What advice can you give to crew that feel the need to compete?
Well I think as long as comps help drive you to progress, then you should compete, because the competition and calibre of athletes doing them is going to push you to be a better surfer all round.
Judges want your surfing to be textbook, and not one bit of wasted motion. They have to have a way of reducing so many complex movements and an entirely subjective feeling about your style into a single number. But there is definitely a sterility to all that, which I feel can supress your natural ability and the creativity you need to distinguish yourself from others.
You have to be able to do all the stuff: airs, turns, tubes etc, in every condition. That’s the vocabulary we all have to learn, but it’s the type of poetry that you make of it, and how you make it look - to me that is what makes surfing great.
That personal expression we all have to give, creates a bifurcation in surfing and helps it stay a culture, more than just focusing on the sheer athleticism of the sport.

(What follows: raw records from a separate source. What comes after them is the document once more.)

/-- Append to the spill queue that serves a receiver for context n, in cells of its own. -/
def State.pushSpill (s : State) (n : Nat) (d : Dest) (e : SpillEntry) : State :=
  let e := { e with idx := (s.ctx n).freeCells e.cells, since := s.clock }
  match d with
  | .mbox c m => s.updMbox c m fun b => { b with spill := b.spill ++ [e] }
  | .core g =>
    s.updCtx n fun c =>
      match (if s.resident g n then none else c.spilledFrom g) with
      | some i =>
        { c with spilled := c.spilled.map fun p => if p.1 = i then (p.1, { p.2 with spill := p.2.spill ++ [e] }) else p }
      | none => { c with spillQ := SMap.upd c.spillQ [] g (· ++ [e]) }

/-- The spill queue that serves a receiver. -/
def State.spillOf (s : State) (n : Nat) (d : Dest) : List SpillEntry :=
  match d with
  | .mbox c m => ((s.ctx c).mbox m).spill
  | .core g =>
    let c := s.ctx n
    match (if s.resident g n then none else c.spilledFrom g) with
    | some i => (match SMap.get? c.spilled i with | some x => x.spill | none => [])
    | none => SMap.get c.spillQ [] g

/-- The receive queues of a context are sealed by its teardown (R262). -/
def State.tornCtx (s : State) (n : Nat) : Bool := decide ((s.ctx n).st = .tearing) || decide ((s.ctx n).st = .dead)

/-- A receiver is sealed for packets of context n (R309). -/
def State.isSealed (s : State) (n : Nat) (d : Dest) : Bool :=
  match d with
  | .core g => (s.core g).rqSealed || s.tornCtx n
  | .mbox c m => ((s.ctx c).mbox m).sealed

/-- Room for n entries at a receiver (R297). -/
def State.hasRoom (s : State) (d : Dest) (k : Nat) : Bool :=
  match d with
  | .core g => decide (occupied (s.core g).rq + k ≤ rqDepth)
  | .mbox c m => decide (occupied ((s.ctx c).mbox m).ring + k ≤ mboxDepth)

/-- Ranks of the pushes of one cycle (R299): the spill queue's head, error tokens, scheduled packets, others by sender, the host. -/
def rankSpill : Nat := 0
def rankToken : Nat := 1
def rankScheduled (g : Nat) : Nat := 2 + g
def rankOther (g : Nat) : Nat := 2 + numCores + g
def rankHost : Nat := 2 + 2 * numCores
def Packet.rank (p : Packet) : Nat := if p.host then rankHost else if p.tok then rankToken else rankOther p.src

/-- Entries claimed in one cycle stand in the order of their ranks (R299). -/
def insertRq (l : List RqPacket) (e : RqPacket) : List RqPacket :=
  let later (x : RqPacket) : Bool := decide (x.born = e.born) && decide (e.rank < x.rank)
  l.filter (fun x => !later x) ++ e :: l.filter later

/-- A packet claims its entries (R433). One that is not present yet is still to cross; a SEND's is counted meanwhile (R315). At a
mailbox HEAD counts the slots from their claim on, so that the next claim begins at slot HEAD mod 128 (R306, log entry 64). -/
def State.claim (s : State) (n : Nat) (d : Dest) (p : Packet) (present counted : Bool) (rank : Nat) : State :=
  let e (n sid : Nat) : RqPacket :=
    { pkt := p, present := present, since := s.clock, counted := counted, ctx := n, strand := sid, born := s.clock, rank := rank }
  match d with
  | .core g => s.updCore g fun c => { c with rq := insertRq c.rq (e n (match c.strand with | some t => t.sid | none => 0)) }
  | .mbox c m => s.updMbox c m fun b => { b with ring := insertRq b.ring (e c 0), head := b.head + BitVec.ofNat 32 p.size }

/-- The oldest record parked on a mailbox is released (R225). -/
def State.releaseParked (s : State) (n m : Nat) : State :=
  match s.items.find? (fun it => decide (it.ctx = n) && decide (it.place = .parked m)) with
  | some it => s.toRing it
  | none => s


def State.lessOutstanding (s : State) (g : Nat) : State := s.updCore g fun c => { c with outstanding := c.outstanding - 1 }

/-- Packets become present, or are diverted or discarded: those still to cross are outstanding no longer (R315, R433). -/
def State.notOutstanding (s : State) (l : List RqPacket) : State :=
  (l.filter fun p => !p.present && p.counted).foldl (fun s p => s.lessOutstanding p.pkt.src) s

/-- A packet is diverted into memory with cells already found (R301). -/
def State.divert (s : State) (n g : Nat) (d : Dest) (p : Packet) (res : Bool) : State :=
  s.pushSpill n d { pkt := some p, il := none, holder := g, reserve := res, cells := p.size, idx := [], since := 0, mine := false }

/-! ## Draining (R305, R290, R307) -/

/-- The head of a core's spill queue for the resident context enters its queue when it fits. -/
def State.drainCore (s : State) (g n : Nat) : Option State :=
  match SMap.get (s.ctx n).spillQ [] g with
  | [] => none
  | e :: r =>
    let pop := s.updCtx n fun c => { c with spillQ := SMap.set c.spillQ g r }
    let e := s.fromCells n e
    match e.pkt, e.il with
    | some p, _ => if s.hasRoom (.core g) p.size then some (pop.claim n (.core g) p true false rankSpill) else none
    | none, some il =>
      if (s.core g).ilq.length < ilDepth then
        let sid := match (s.core g).strand with | some t => t.sid | none => 0
        some (pop.updCore g fun c => { c with ilq := c.ilq ++ [{ il with present := true, since := s.clock, strand := sid }] })
      else none
    | none, none => some pop

def State.drainAll : Nat → State → Nat → Nat → State
  | 0, s, _, _ => s
  | f + 1, s, g, n => match s.drainCore g n with | some t => State.drainAll f t g n | none => s

/-- A context's packets drain into the core's queues before its strand's first bundle (R307). -/
def State.drainFirst (s : State) (g n : Nat) : State := State.drainAll (SMap.get (s.ctx n).spillQ [] g).length s g n

/-- The head of a mailbox's spill queue enters its ring when it fits. -/
def State.drainMbox (s : State) (n m : Nat) : Option State :=
  match ((s.ctx n).mbox m).spill with
  | [] => none
  | e :: r =>
    match (s.fromCells n e).pkt with
    | some p =>
      if s.hasRoom (.mbox n m) p.size then
        some (((s.updMbox n m fun b => { b with spill := r }).claim n (.mbox n m) p true false rankSpill).releaseParked n m)
      else none
    | none => some (s.updMbox n m fun b => { b with spill := r })

def State.drainMboxAll : Nat → State → Nat → Nat → State
  | 0, s, _, _ => s
  | f + 1, s, n, m => match s.drainMbox n m with | some t => State.drainMboxAll f t n m | none => s

/-! ## Error tokens and notices on their way (R227, R299, R358, R416) -/

/-- A packet of this sender waits there, so that later ones go behind it (R221). -/
def State.behindSpill (s : State) (n src : Nat) (d : Dest) : Bool :=
  (s.spillOf n d).any fun e => match e.pkt with | some p => decide (p.src = src) && !p.host && !p.tok | none => false
/-- A claimed packet of this sender that had not crossed as its receiver left is still on its way there. -/
def State.behindPost (s : State) (src : Nat) (d : Dest) : Bool :=
  s.posts.any fun p => p.counted && decide (p.dst = d) && decide (p.holder = src)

But don’t get me wrong, I still practice ‘textbook’ comp surfing all day long. Although personally, when I’m just playing around, I tend surf a lot better and improve. There are really no limits except for the ones you make for yourself. It feels really good to be creative and make mistakes, to fall and try again, then you hit that moment where something changes, and you land or overcome something for the first time. I think those moments of progression can change your DNA and your way of thinking.
Last time we played pong it was pretty close, keep it up as I plan to smash you next time!
I can’t wait for our next match up, you’re always on another level with it, I’ve bought my own butterfly paddle now for the next showdown, so I hope for your sake your game is still tight, because when surfing’s off, it’s on!